-------- SOURCE RECORDS
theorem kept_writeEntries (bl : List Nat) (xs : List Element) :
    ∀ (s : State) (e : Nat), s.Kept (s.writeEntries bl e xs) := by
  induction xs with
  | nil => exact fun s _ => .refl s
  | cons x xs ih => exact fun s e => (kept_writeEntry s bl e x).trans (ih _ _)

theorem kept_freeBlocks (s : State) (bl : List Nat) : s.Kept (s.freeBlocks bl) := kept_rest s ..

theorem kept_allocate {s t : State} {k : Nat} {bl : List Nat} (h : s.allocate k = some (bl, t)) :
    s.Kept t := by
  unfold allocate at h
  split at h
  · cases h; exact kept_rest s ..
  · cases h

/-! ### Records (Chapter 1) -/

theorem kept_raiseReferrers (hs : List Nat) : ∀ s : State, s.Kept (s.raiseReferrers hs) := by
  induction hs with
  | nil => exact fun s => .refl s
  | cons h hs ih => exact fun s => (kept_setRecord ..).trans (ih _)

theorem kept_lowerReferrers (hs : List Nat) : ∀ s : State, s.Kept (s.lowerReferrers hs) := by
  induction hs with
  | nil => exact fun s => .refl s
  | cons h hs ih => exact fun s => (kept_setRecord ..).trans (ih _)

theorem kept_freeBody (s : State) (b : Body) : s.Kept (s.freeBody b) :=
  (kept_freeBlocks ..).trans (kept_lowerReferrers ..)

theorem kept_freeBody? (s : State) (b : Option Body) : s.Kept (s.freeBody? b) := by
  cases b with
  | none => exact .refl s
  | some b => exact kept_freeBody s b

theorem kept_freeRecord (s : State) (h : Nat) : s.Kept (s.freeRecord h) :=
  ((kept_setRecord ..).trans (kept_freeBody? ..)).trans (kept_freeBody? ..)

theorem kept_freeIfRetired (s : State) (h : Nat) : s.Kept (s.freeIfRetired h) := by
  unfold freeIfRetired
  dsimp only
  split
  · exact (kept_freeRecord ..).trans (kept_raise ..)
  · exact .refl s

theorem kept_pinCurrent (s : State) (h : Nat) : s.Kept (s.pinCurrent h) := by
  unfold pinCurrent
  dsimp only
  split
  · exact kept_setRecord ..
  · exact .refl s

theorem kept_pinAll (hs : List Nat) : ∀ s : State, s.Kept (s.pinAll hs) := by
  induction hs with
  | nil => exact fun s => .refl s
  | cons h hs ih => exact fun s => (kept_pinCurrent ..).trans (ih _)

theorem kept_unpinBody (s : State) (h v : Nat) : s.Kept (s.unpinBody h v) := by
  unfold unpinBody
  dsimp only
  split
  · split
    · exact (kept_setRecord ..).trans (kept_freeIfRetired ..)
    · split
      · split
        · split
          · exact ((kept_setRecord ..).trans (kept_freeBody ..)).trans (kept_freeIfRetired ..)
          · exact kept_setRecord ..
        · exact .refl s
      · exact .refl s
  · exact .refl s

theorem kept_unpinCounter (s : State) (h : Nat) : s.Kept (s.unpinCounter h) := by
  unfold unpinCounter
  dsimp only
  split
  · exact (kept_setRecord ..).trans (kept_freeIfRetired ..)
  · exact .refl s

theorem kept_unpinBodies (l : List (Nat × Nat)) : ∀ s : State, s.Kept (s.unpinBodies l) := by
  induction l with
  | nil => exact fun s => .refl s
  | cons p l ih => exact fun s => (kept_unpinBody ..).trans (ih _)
----------------
WHAT THE EXERCISE ASKS -
When you find a line in the records that contains the word "allocate", copy it.

RESPONSE TO THE EXERCISE -
theorem kept_allocate {s t : State} {k : Nat} {bl : List Nat} (h : s.allocate k = some (bl, t)) :
  unfold allocate at h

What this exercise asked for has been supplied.